■ Dataset items
/-- R8: the packings and their inverses. -/
def Obligations.PackingsAreInverse : Prop :=
  (∀ v : Word32, le32 (toLe32 v) = v ∧ be32 (toBe32 v) = v) ∧
  (∀ v : Word64, le64 (toLe64 v) = v ∧ be64 (toBe64 v) = v) ∧
  (∀ b : List Byte, b.length = 4 → toLe32 (le32 b) = b ∧ toBe32 (be32 b) = b) ∧
  (∀ b : List Byte, b.length = 8 → toLe64 (le64 b) = b ∧ toBe64 (be64 b) = b)

/-! ### The command cycle -/

/-- R120, R89: with no fault, a step executes the command that the front of `CMD` decodes to, on the state in which its `4 + LEN`
bytes have been consumed. -/
def Obligations.StepExecutesTheDecodedCommand : Prop :=
  ∀ (s : State) (i : Instr), s.fault = 0 → decode s.cmd = .command i →
    step s = exec i { s with cmd := s.cmd.drop (4 + i.payload.length), cpos := s.cpos + (4 + i.payload.length) }

/-- R121, R245: a halted CORE does nothing. That it is a step which changes nothing is the model's choice (assumption log 5). -/
def Obligations.HaltedCoreChangesNothing : Prop :=
  ∀ s : State, s.fault ≠ 0 → step s = .next s

/-- R61, R250: a CORE whose `CMD` holds fewer bytes than the next header or its payload waits and changes nothing. That it is a step
which changes nothing, and that the header waits with its payload, are the model's choices (assumption log 5, 7). -/
def Obligations.StuckCoreChangesNothing : Prop :=
  ∀ s : State, s.fault = 0 →
    (s.cmd.length < 4 ∨ ∃ h, decodeHeader (le32 (s.cmd.take 4)) = .ok h ∧ s.cmd.length < 4 + h.len) → step s = .next s

/-- R242, R87, R245: an illegal header is consumed, four bytes and no more, and FAULT becomes 0x02; nothing is output. Nothing is
said of the contexts, which have no specified value after a fault (R42). -/
def Obligations.IllegalHeaderRaisesIllegalCmd : Prop :=
  ∀ (s : State) (why : HeaderError), s.fault = 0 → 4 ≤ s.cmd.length → decodeHeader (le32 (s.cmd.take 4)) = .error why →
    ∃ t, step s = .next t ∧ t.fault = 0x02 ∧ t.cmd = s.cmd.drop 4 ∧ t.cpos = s.cpos + 4 ∧ t.out = s.out ∧ t.params = s.params

/-- R61, R33: a step only takes bytes off the front of `CMD`, and `CPOS` counts them. -/
def Obligations.StepConsumesFromTheFront : Prop :=
  ∀ s t : State, step s = .next t → ∃ k, k ≤ s.cmd.length ∧ t.cmd = s.cmd.drop k ∧ t.cpos = s.cpos + k

/-- R34, R62: `OUT` only grows, and only a FINALIZE command appends to it. -/
def Obligations.OnlyFinalizeAppendsToOut : Prop :=
  ∀ s t : State, step s = .next t →
    ∃ d, t.out = s.out ++ d ∧ (d ≠ [] → ∃ i, decode s.cmd = .command i ∧ i.op = .finalize)

/-- R32, R246: once FAULT is set, no number of steps changes anything. -/
def Obligations.FaultIsStickyForEver : Prop :=
  ∀ (k : Nat) (s : State), s.fault ≠ 0 → Sys2Proof.core.run k s = .next s

/-- R260, R37: the reset event, from any state, gives every piece of state its reset value and keeps the parameters. What R42 leaves
unspecified is not mentioned. -/
def Obligations.ResetEventEstablishesTheResetState : Prop :=
  ∀ s : State,
    (resetEvent s).sha1 =
      { h := { a := 0x67452301, b := 0xEFCDAB89, c := 0x98BADCFE, d := 0x10325476, e := 0xC3D2E1F0 }, nbits := 0, buf := [] } ∧
    (∀ i : Fin 25, (resetEvent s).sha3.a[i] = 0) ∧ (resetEvent s).sha3.buf = [] ∧
    (resetEvent s).gost.cfg = false ∧ (resetEvent s).gost.n.value = 0 ∧ (resetEvent s).gost.sigma.value = 0 ∧
    (resetEvent s).gost.buf = [] ∧ (resetEvent s).fault = 0 ∧ (resetEvent s).cmd = [] ∧ (resetEvent s).cpos = 0 ∧
    (resetEvent s).out = [] ∧ (resetEvent s).params = s.params

/-! ### The Block Buffer -/

/-- R105: absorbing `x` then `y` is absorbing `x ‖ y`, whatever the callback does. -/
def Obligations.BufferIgnoresChunking : Prop :=
  ∀ (σ : Type) (size : Nat) (block : σ → List Byte → σ) (buf : List Byte) (c : σ) (x y : List Byte),
    bufAbsorb size block buf c (x ++ y) =
      bufAbsorb size block (bufAbsorb size block buf c x).1 (bufAbsorb size block buf c x).2 y

/-- R103: with a callback that records its blocks, a message of `n` bytes absorbed into an empty buffer in any chunking and then
finalized dispatches its `n / B` whole blocks in order and then, exactly if bytes are left over, one zero-filled block; every
dispatched block has `B` bytes. -/
def Obligations.BufferDispatchesWholeBlocksThenOnePadded : Prop :=
  ∀ (size : Nat) (chunks : List (List Byte)), 0 < size →
    let record : List (List Byte) → List Byte → List (List Byte) := fun seen blk => seen ++ [blk]
    let m := chunks.flatten
    let r := chunks.foldl (fun r x => bufAbsorb size record r.1 r.2 x) ([], [])
    let f := bufFinalize size (fun seen blk _ => record seen blk) r.1 r.2
    r = (residue size m, blocksOf size m) ∧
    f = ([], if m.length % size = 0 then blocksOf size m else blocksOf size m ++ [zeroFill size (residue size m)]) ∧
    ∀ blk ∈ f.2, blk.length = size

/-! ### SHA-1 -/

/-- R192: the schedule's 80 words. -/
def Obligations.Sha1ScheduleFollowsTheRecurrence : Prop :=
  ∀ blk : List Byte,
    (sha1Schedule blk).length = 80 ∧
    (∀ t, t < 16 → (sha1Schedule blk).getD t 0 = be32 (slice blk (4 * t) (4 * t + 4))) ∧
    (∀ t, 16 ≤ t → t < 80 →
      (sha1Schedule blk).getD t 0 =
        ((sha1Schedule blk).getD (t - 3) 0 ^^^ (sha1Schedule blk).getD (t - 8) 0 ^^^ (sha1Schedule blk).getD (t - 14) 0 ^^^
          (sha1Schedule blk).getD (t - 16) 0).rotateLeft 1)

/-- R196: INIT.SHA1 completes in every state; the context is in its initial message state and nothing else changes. -/
def Obligations.InitSha1RestoresTheInitialState : Prop :=
  ∀ s : State,
    exec .initSha1 s =
      .next { s with sha1 :=
        { h := { a := 0x67452301, b := 0xEFCDAB89, c := 0x98BADCFE, d := 0x10325476, e := 0xC3D2E1F0 }, nbits := 0, buf := [] } }

/-- R197, R101, R35: ABSORB.SHA1 completes: the whole blocks of the pending and new bytes are compressed in order, what is left stays
pending, the bit counter wraps modulo `2^64`, and nothing else changes. -/
def Obligations.AbsorbSha1CompressesTheWholeBlocks : Prop :=
  ∀ (p : List Byte) (s : State), s.sha1.pos < 64 →
    exec (.absorbSha1 p) s =
      .next { s with sha1 :=
        { h := (blocksOf 64 (s.sha1.buf ++ p)).foldl sha1Compress s.sha1.h
          nbits := BitVec.ofNat 64 (s.sha1.nbits.toNat + 8 * p.length)
          buf := residue 64 (s.sha1.buf ++ p) } }

/-- R198: FINALIZE.SHA1 completes: the pending bytes, padded with 0x80, zero bytes and the 64-bit big-endian bit count, are
compressed, the five words are appended big-endian, the context is in its initial message state, and nothing else changes. -/
def Obligations.FinalizeSha1AppendsThePaddedDigest : Prop :=
  ∀ s : State, s.sha1.pos < 64 →
    exec .finalizeSha1 s =
      .next { s with
        sha1 := Sha1Ctx.initial
        out := s.out ++ ((blocksOf 64 (sha1Pad s.sha1.buf s.sha1.nbits)).foldl sha1Compress s.sha1.h).bytes }

/-- R123, R125, R126, R198, R200: from the initial message state, any ABSORB.SHA1 commands and then FINALIZE.SHA1 append the SHA-1
digest of the bytes absorbed, however they were divided, and leave everything else as it was. -/
def Obligations.Sha1DigestIgnoresChunking : Prop :=
  ∀ (chunks : List (List Byte)) (s : State), s.sha1 = Sha1Ctx.initial →
    execAll (chunks.map .absorbSha1 ++ [.finalizeSha1]) s = .next { s with out := s.out ++ sha1Digest chunks.flatten }

/-! ### SHA-3 -/

/-- R211, R212: the fold XORs block byte `j` into state byte `j` for the rate bytes and leaves the others; state byte `j` is bits
`8(j mod 8)+7 .. 8(j mod 8)` of lane `j div 8`. -/
def Obligations.KeccakFoldXorsTheRateBytes : Prop :=
  ∀ (rate : Nat) (a : Lanes) (blk : List Byte), rate % 8 = 0 → rate ≤ 200 → blk.length = rate →
    ∀ j : Fin 200,
      a.bytes.getD j.val 0 = (a[j.val / 8]).extractLsb' (8 * (j.val % 8)) 8 ∧
      (keccakFold rate a blk).bytes.getD j.val 0 =
        if j.val < rate then a.bytes.getD j.val 0 ^^^ blk.getD j.val 0 else a.bytes.getD j.val 0

/-- R232: each of the five steps of a round, lane by lane, with the indices of the rule. -/
def Obligations.KeccakRoundFollowsTheFiveSteps : Prop :=
  ∀ (rc : Word64) (a : Lanes) (x y : Nat), x < 5 → y < 5 →
    let c : Nat → Word64 := fun i => a.at i 0 ^^^ a.at i 1 ^^^ a.at i 2 ^^^ a.at i 3 ^^^ a.at i 4
    (keccakTheta a).at x y = a.at x y ^^^ (c ((x + 4) % 5) ^^^ (c ((x + 1) % 5)).rotateLeft 1) ∧
    (keccakRhoPi a).at y ((2 * x + 3 * y) % 5) = (a.at x y).rotateLeft (keccakRho x y) ∧
    (keccakChi a).at x y = a.at x y ^^^ (~~~(a.at ((x + 1) % 5) y) &&& a.at ((x + 2) % 5) y) ∧
    (keccakIota rc a).at x y = (if x = 0 ∧ y = 0 then a.at 0 0 ^^^ rc else a.at x y) ∧
    keccakRound rc a = keccakIota rc (keccakChi (keccakRhoPi (keccakTheta a)))
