theorem mem_engine_codes_iff (n : Nat) : n ∈ [1, 2, 3] ↔ ∃ eng : Engine, n = eng.code.toNat := by
  constructor
  · simp only [List.mem_cons, List.not_mem_nil, or_false]
    rintro (rfl | rfl | rfl)
    exacts [⟨.sha1, rfl⟩, ⟨.sha3, rfl⟩, ⟨.gost94, rfl⟩]
  · rintro ⟨eng, rfl⟩
    cases eng <;> decide

/-- The test of `LEN` (R84) by the value of the byte of `OP` and `ENG`. -/
theorem legalLen_iff_code (op : Op) (eng : Engine) (len : Nat) :
    legalLen op eng len = true ↔
      op.code.toNat = 2 ∨ len = if 16 * op.code.toNat + eng.code.toNat = 0x13 then 160 else 0 := by
  have habsorb : op = .absorb ↔ op.code.toNat = 2 := by cases op <;> decide
  have hfixed : fixedLen op eng = if 16 * op.code.toNat + eng.code.toNat = 0x13 then 160 else 0 := by
    cases op <;> cases eng <;> rfl
  rw [legalLen_iff, habsorb, hfixed]

/-- A header is legal when it passes the four tests of R87. -/
theorem exists_decodeHeader_ok_iff (w : Word32) :
    (∃ h, decodeHeader w = .ok h) ↔
      w.toNat / 2 ^ 16 % 2 ^ 8 = 0 ∧ w.toNat / 2 ^ 28 ∈ [1, 2, 3] ∧ w.toNat / 2 ^ 24 % 2 ^ 4 ∈ [1, 2, 3] ∧
        (w.toNat / 2 ^ 28 = 2 ∨ w.toNat % 2 ^ 16 = if w.toNat / 2 ^ 24 = 0x13 then 160 else 0) := by
  obtain ⟨hop, heng, hrsv, hlen⟩ := header_fields_toNat w
  have hbyte : w.toNat / 2 ^ 24 = 16 * (w.toNat / 2 ^ 28) + w.toNat / 2 ^ 24 % 2 ^ 4 := by omega
  rw [mem_op_codes_iff, mem_engine_codes_iff]
  simp only [decodeHeader_eq_ok_iff, ← BitVec.toNat_inj, hop, heng, hrsv, hlen, legalLen_iff_code]
  constructor
  · rintro ⟨h, hcop, hceng, hzero, hcount, hlegal⟩
    rw [← hcop, ← hceng, ← hbyte, ← hcount] at hlegal
    exact ⟨hzero, ⟨h.op, hcop⟩, ⟨h.eng, hceng⟩, hlegal⟩
  · rintro ⟨hzero, ⟨op, hcop⟩, ⟨eng, hceng⟩, hlegal⟩
    rw [hbyte, hcop, hceng] at hlegal
    exact ⟨⟨op, eng, w.toNat % 2 ^ 16⟩, hcop, hceng, hzero, rfl, hlegal⟩

theorem exists_error_iff_not_exists_ok {ε α : Type} (x : Except ε α) : (∃ e, x = .error e) ↔ ¬ ∃ a, x = .ok a := by
  cases x <;> simp

/-- Settles O4: a header is illegal when it is not legal. -/
theorem headerIsRejectedByTheFourTests : Obligations.HeaderIsRejectedByTheFourTests := by
  intro w
  rw [exists_error_iff_not_exists_ok, exists_decodeHeader_ok_iff]
  tauto

/-! ### The step at the front of CMD -/

/-- Settles O8: the command's effect is what its execution does. -/
theorem stepExecutesTheDecodedCommand : Obligations.StepExecutesTheDecodedCommand := by
  intro s i hfault hdecode
  rw [step_of_command hfault hdecode, ← exec_eq_effect]
  rfl

/-- Settles O11: the four bytes are an illegal header whatever follows them, and raising the fault changes FAULT alone. -/
theorem illegalHeaderRaisesIllegalCmd : Obligations.IllegalHeaderRaisesIllegalCmd := by
  intro s why hfault hlen herror
  have hdecode : decode s.cmd = .illegal why :=
    decode_eq_illegal_iff.mpr ⟨s.cmd.take 4, s.cmd.drop 4, (List.take_append_drop 4 s.cmd).symm, List.length_take_of_le hlen, herror⟩
  exact ⟨raiseFault .illegalCmd (s.consume 4), step_of_illegal hfault hdecode, raiseFault_of_no_fault _ _ hfault, rfl, rfl, rfl, rfl⟩

/-! ### The payload of INIT.GOST94 -/

/-- The range check of R168 step 1, byte by byte. -/
theorem sboxInRange_iff (p : List Byte) : sboxInRange p = true ↔ ∀ j, j < 128 → (p.getD j 0).toNat ≤ 15 := by
  simp only [sboxInRange, List.all_eq_true, decide_eq_true_eq]
  constructor
  · intro h j hj
    by_cases hlen : j < p.length
    · rw [List.getD_eq_getElem _ _ hlen]
      exact h _ (List.mem_take_iff_getElem.mpr ⟨j, by omega, rfl⟩)
    · rw [List.getD_eq_default _ _ (Nat.le_of_not_lt hlen)]
      decide
  · intro h b hb
    obtain ⟨j, hj, rfl⟩ := List.mem_take_iff_getElem.mp hb
    rw [← List.getD_eq_getElem _ 0]
    exact h j (by omega)

/-- Entry `k` of table `i` is payload byte `16i + k` (R85), where this fits four bits. -/
theorem sboxOperand_toNat {p : List Byte} (h : sboxInRange p = true) (i : Fin 8) (k : Fin 16) :
    ((sboxOperand p)[i][k]).toNat = (p.getD (16 * i.val + k.val) 0).toNat := by
  have hbyte : (p.getD (16 * i.val + k.val) 0).toNat ≤ 15 := (sboxInRange_iff p).mp h _ (by omega)
  simp only [sboxOperand, payloadByte, Fin.getElem_fin, Vector.getElem_ofFn, BitVec.toNat_setWidth]
  exact Nat.mod_eq_of_lt (Nat.lt_succ_of_le hbyte)

theorem ivOperand_getElem (p : List Byte) (j : Fin 32) : (ivOperand p)[j] = p.getD (128 + j.val) 0 := by
  simp only [ivOperand, payloadByte, Fin.getElem_fin, Vector.getElem_ofFn]

/-- Settles O36: the range check passes, and the configured context is read from the payload. -/
theorem initGost94LoadsTheConfiguration : Obligations.InitGost94LoadsTheConfiguration := by
  intro p s _ hsbox
  have hrange : sboxInRange p = true := (sboxInRange_iff p).mpr hsbox
  exact ⟨sboxOperand p, ivOperand p, sboxOperand_toNat hrange, ivOperand_getElem p, if_pos hrange⟩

■ PROBLEM DESCRIPTION
Nothing beyond the line that contains "(∀ v : Word64, le64" belongs in the answer; reproduce the entries exactly from their first line through it.

■ RESULT OF THE TASK
/-- R8: the packings and their inverses. -/
def Obligations.PackingsAreInverse : Prop :=
  (∀ v : Word32, le32 (toLe32 v) = v ∧ be32 (toBe32 v) = v) ∧
  (∀ v : Word64, le64 (toLe64 v) = v ∧ be64 (toBe64 v) = v) ∧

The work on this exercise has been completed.